§ **TASK STATEMENT**
In the listing below, locate the line containing "16 × Byte) 6)" and the line containing "-- modes (11)". Output both of them and every line between, exactly as written, and nothing more.
------ PROVIDED MATERIAL
-- ==== Sys2Proof/Syntax.lean ====
section
/-! DEFINITION. The commands of spec/opcode_table.json, one constructor each, over their operands as they travel
(12_formats_and_tables.md, R199). What a command does is in the machine alone. -/

namespace Sys2Proof

/-- The office commands of the command code table (12, "Command codes"), in its order. -/
inductive OfficeCommand where
  | openAccount | editAccount | suspendAccount | resumeAccount | closeAccount | setStatus | clearLate | readAccount
  | findCard
  | setProfile | cancelPendingProfile | readProfile | readAllowance | hoursCheck
  | setTime | adjustTime | readTime | readAlarms
  | createFolder | setCompartment | setPapers | setTrip | submit | reopen | assignBay | unassign | amend
  | overrideFolder | voidFolder | finishLoading | readFolder | readCompartment | nextFlaggedFolder
  | setSubstance | clearSubstance | readSubstance | listSubstances | setMatrixPair | readMatrix | setThreshold
  | readThresholds | setMetering | readMetering
  | readLogOldest | readLog | ackLog | logStatus | setLogWarning
  | setRights | readRights | readDenials
  | setLink | readmitNode | readLink
  | readReply | ackAttention | setEnables | readAttention | nextFlaggedAccount
  | requestMode | readMode | clearAll
deriving DecidableEq, Repr

/-- The message kinds of the rack link (12, "Rack-link layouts"). -/
inductive MessageKind where
  | idle | card | start | total | ending | done | entry | release | exit
deriving DecidableEq, Repr

/-- The moments of an office transaction at which something of it happens (R175 to R178): OSEL falls and the summary byte
is formed; OSEL rises after a complete frame, the arrival is stamped and the port is busy; the command taken is handled.
Other blocks' events, and transactions begun while the port is busy, may fall between them (R44, R176, R186). `atOnce` is
all of these that are still to come, with nothing between them (log 3). -/
inductive OfficeMoment where
  | oselFalls | oselRises | handled | atOnce
deriving DecidableEq, Repr

/-- What every office command carries beside its arguments (R175, R177): its tag, the SKEY level sampled at the rise
of OSEL (R145), which moment of its transaction comes (log 3), and how many whole bytes were clocked after the complete
frame (R175). -/
structure OfficeFrame where
  tag : Byte
  skey : Bool
  moment : OfficeMoment
  extra : Nat
deriving DecidableEq, Repr

/-- The two moments of a good frame (R44, R169): its reception ends, which is its arrival; its slot ends, and it is
handled. Office commands and clock events may fall between them (R169; log 1). -/
inductive SlotMoment where
  | received | slotEnd
deriving DecidableEq, Repr

/-- What every request of the rack link carries beside its fields: the node of the slot it came in (R159), its request
tag (R161) and which of its moments comes (log 1). -/
structure LinkFrame where
  node : Fin 9
  tag : Byte
  moment : SlotMoment
deriving DecidableEq, Repr

/-- The cause of a warm start (R197): a power-on with BKOK high, or RESET returning high. -/
inductive WarmCause where
  | power | reset
deriving DecidableEq, Repr

/-- The commands: one constructor per row of spec/opcode_table.json, in the table's order. -/
inductive Instr where
  -- accounts (01)
  | openAccount (o : OfficeFrame) (card : BitVec 32) (profile endorsements : Byte) (expiry : BitVec 16)
  | editAccount (o : OfficeFrame) (index : Byte) (card : BitVec 32) (profile endorsements : Byte) (expiry : BitVec 16)
  | suspendAccount (o : OfficeFrame) (index : Byte)
  | resumeAccount (o : OfficeFrame) (index : Byte)
  | closeAccount (o : OfficeFrame) (index : Byte)
  | setStatus (o : OfficeFrame) (index status : Byte) (time : BitVec 32)
  | clearLate (o : OfficeFrame) (index : Byte)
  | readAccount (o : OfficeFrame) (index : Byte)
  | findCard (o : OfficeFrame) (card : BitVec 32)
  -- hours (02)
  | setProfile (o : OfficeFrame) (letter : Byte) (dMax wMax bMax brkMin rMin cMax warnLead : BitVec 16)
  | cancelPendingProfile (o : OfficeFrame) (letter : Byte)
  | readProfile (o : OfficeFrame) (letter : Byte)
  | readAllowance (o : OfficeFrame) (index : Byte)
  | hoursCheck (o : OfficeFrame) (folder : Byte)
  -- clock (03)
  | setTime (o : OfficeFrame) (value : BitVec 32) (offset : BitVec 16)
  | adjustTime (o : OfficeFrame) (seconds : BitVec 16)
  | readTime (o : OfficeFrame)
  | readAlarms (o : OfficeFrame) (position : Byte)
  -- folders (04)
  | createFolder (o : OfficeFrame) (tanker : BitVec 32) (primary second : Byte) (drive duty : BitVec 16) (count : Byte) (capacities : Vector (BitVec 16) 6)
  | setCompartment (o : OfficeFrame) (folder compartment : Byte) (capacity substance declared : BitVec 16)
  | setPapers (o : OfficeFrame) (folder count : Byte) (lines : Vector (BitVec 16 × Byte) 6)
  | setTrip (o : OfficeFrame) (folder : Byte) (drive duty : BitVec 16)
  | submit (o : OfficeFrame) (folder : Byte)
  | reopen (o : OfficeFrame) (folder : Byte)
  | assignBay (o : OfficeFrame) (folder bay : Byte)
  | unassign (o : OfficeFrame) (folder : Byte)
  | amend (o : OfficeFrame) (folder compartment : Byte) (declared : BitVec 16)
  | overrideFolder (o : OfficeFrame) (folder : Byte)
  | voidFolder (o : OfficeFrame) (folder : Byte)
  | finishLoading (o : OfficeFrame) (folder : Byte)
  | readFolder (o : OfficeFrame) (folder : Byte)
  | readCompartment (o : OfficeFrame) (folder compartment : Byte)
  | nextFlaggedFolder (o : OfficeFrame)
  -- dangerous goods tables (05)
  | setSubstance (o : OfficeFrame) (code : BitVec 16) (group cls : Byte) (fill : BitVec 16)
  | clearSubstance (o : OfficeFrame) (code : BitVec 16)
  | readSubstance (o : OfficeFrame) (code : BitVec 16)
  | listSubstances (o : OfficeFrame) (position : Byte)
  | setMatrixPair (o : OfficeFrame) (g h ruling : Byte)
  | readMatrix (o : OfficeFrame) (g : Byte)
  | setThreshold (o : OfficeFrame) (group : Byte) (quantity : BitVec 16)
  | readThresholds (o : OfficeFrame)
  -- metering settings (06)
  | setMetering (o : OfficeFrame) (arms settleMin settleBand settleMax passTenths : Byte) (passFloor : BitVec 16) (amendTenths : Byte) (amendFloor : BitVec 16)
  | readMetering (o : OfficeFrame)
  -- delivery log (07)
  | readLogOldest (o : OfficeFrame)
  | readLog (o : OfficeFrame) (sequence : BitVec 32)
  | ackLog (o : OfficeFrame) (sequence : BitVec 32)
  | logStatus (o : OfficeFrame)
  | setLogWarning (o : OfficeFrame) (level : BitVec 16)
  -- rights (08)
  | setRights (o : OfficeFrame) (groups : BitVec 16) (value : Byte)
  | readRights (o : OfficeFrame)
  | readDenials (o : OfficeFrame)
  -- link settings (09)
  | setLink (o : OfficeFrame) (period : BitVec 16) (silence : Byte) (enrolled : BitVec 16)
  | readmitNode (o : OfficeFrame) (node : Byte)
  | readLink (o : OfficeFrame)
  -- office port (10)
  | readReply (o : OfficeFrame)
  | ackAttention (o : OfficeFrame) (flags : BitVec 16)
  | setEnables (o : OfficeFrame) (mask value : BitVec 16)
  | readAttention (o : OfficeFrame)
  | nextFlaggedAccount (o : OfficeFrame)
  -- modes (11)
  | requestMode (o : OfficeFrame) (target : Byte)
  | readMode (o : OfficeFrame)
  | clearAll (o : OfficeFrame)
  -- office port events (10)
  | unknownCommandCode (o : OfficeFrame) (code length : Byte)
  | droppedFrame (bytes : List Byte) (bits : Fin 8)
  | busyTransaction (bytes : Nat)
  -- rack link (04, 06, 07, 09)
  | card (l : LinkFrame) (tanker number : BitVec 32)
  | start (l : LinkFrame) (folder compartment : Byte)
  | total (l : LinkFrame) (folder compartment : Byte) (litres : BitVec 16) (flowing : Byte)
  | endCompartment (l : LinkFrame) (folder compartment : Byte)
  | doneLoading (l : LinkFrame) (folder : Byte)
  | entry (l : LinkFrame) (number : BitVec 32)
  | release (l : LinkFrame) (folder : Byte) (placards : BitVec 16)
  | exit (l : LinkFrame) (folder : Byte)
  | idle (l : LinkFrame)
  | malformedFrame (node : Fin 9) (moment : SlotMoment) (body : List Byte)
  | damagedFrame (node : Fin 9)
  | emptySlot (node : Fin 9)
  | beacon
  -- clock events and starts (03, 11)
  | minuteBoundary
  | dayBoundary
  | coldStart
  | warmStart (cause : WarmCause)
  | resetAsserted
  | powerFail
  | clockSecondCount
deriving DecidableEq, Repr

end Sys2Proof
end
------------
§ **SOLUTION TO THIS EXERCISE**
  | setPapers (o : OfficeFrame) (folder count : Byte) (lines : Vector (BitVec 16 × Byte) 6)
  | setTrip (o : OfficeFrame) (folder : Byte) (drive duty : BitVec 16)
  | submit (o : OfficeFrame) (folder : Byte)
  | reopen (o : OfficeFrame) (folder : Byte)
  | assignBay (o : OfficeFrame) (folder bay : Byte)
  | unassign (o : OfficeFrame) (folder : Byte)
  | amend (o : OfficeFrame) (folder compartment : Byte) (declared : BitVec 16)
  | overrideFolder (o : OfficeFrame) (folder : Byte)
  | voidFolder (o : OfficeFrame) (folder : Byte)
  | finishLoading (o : OfficeFrame) (folder : Byte)
  | readFolder (o : OfficeFrame) (folder : Byte)
  | readCompartment (o : OfficeFrame) (folder compartment : Byte)
  | nextFlaggedFolder (o : OfficeFrame)
  -- dangerous goods tables (05)
  | setSubstance (o : OfficeFrame) (code : BitVec 16) (group cls : Byte) (fill : BitVec 16)
  | clearSubstance (o : OfficeFrame) (code : BitVec 16)
  | readSubstance (o : OfficeFrame) (code : BitVec 16)
  | listSubstances (o : OfficeFrame) (position : Byte)
  | setMatrixPair (o : OfficeFrame) (g h ruling : Byte)
  | readMatrix (o : OfficeFrame) (g : Byte)
  | setThreshold (o : OfficeFrame) (group : Byte) (quantity : BitVec 16)
  | readThresholds (o : OfficeFrame)
  -- metering settings (06)
  | setMetering (o : OfficeFrame) (arms settleMin settleBand settleMax passTenths : Byte) (passFloor : BitVec 16) (amendTenths : Byte) (amendFloor : BitVec 16)
  | readMetering (o : OfficeFrame)
  -- delivery log (07)
  | readLogOldest (o : OfficeFrame)
  | readLog (o : OfficeFrame) (sequence : BitVec 32)
  | ackLog (o : OfficeFrame) (sequence : BitVec 32)
  | logStatus (o : OfficeFrame)
  | setLogWarning (o : OfficeFrame) (level : BitVec 16)
  -- rights (08)
  | setRights (o : OfficeFrame) (groups : BitVec 16) (value : Byte)
  | readRights (o : OfficeFrame)
  | readDenials (o : OfficeFrame)
  -- link settings (09)
  | setLink (o : OfficeFrame) (period : BitVec 16) (silence : Byte) (enrolled : BitVec 16)
  | readmitNode (o : OfficeFrame) (node : Byte)
  | readLink (o : OfficeFrame)
  -- office port (10)
  | readReply (o : OfficeFrame)
  | ackAttention (o : OfficeFrame) (flags : BitVec 16)
  | setEnables (o : OfficeFrame) (mask value : BitVec 16)
  | readAttention (o : OfficeFrame)
  | nextFlaggedAccount (o : OfficeFrame)
  -- modes (11)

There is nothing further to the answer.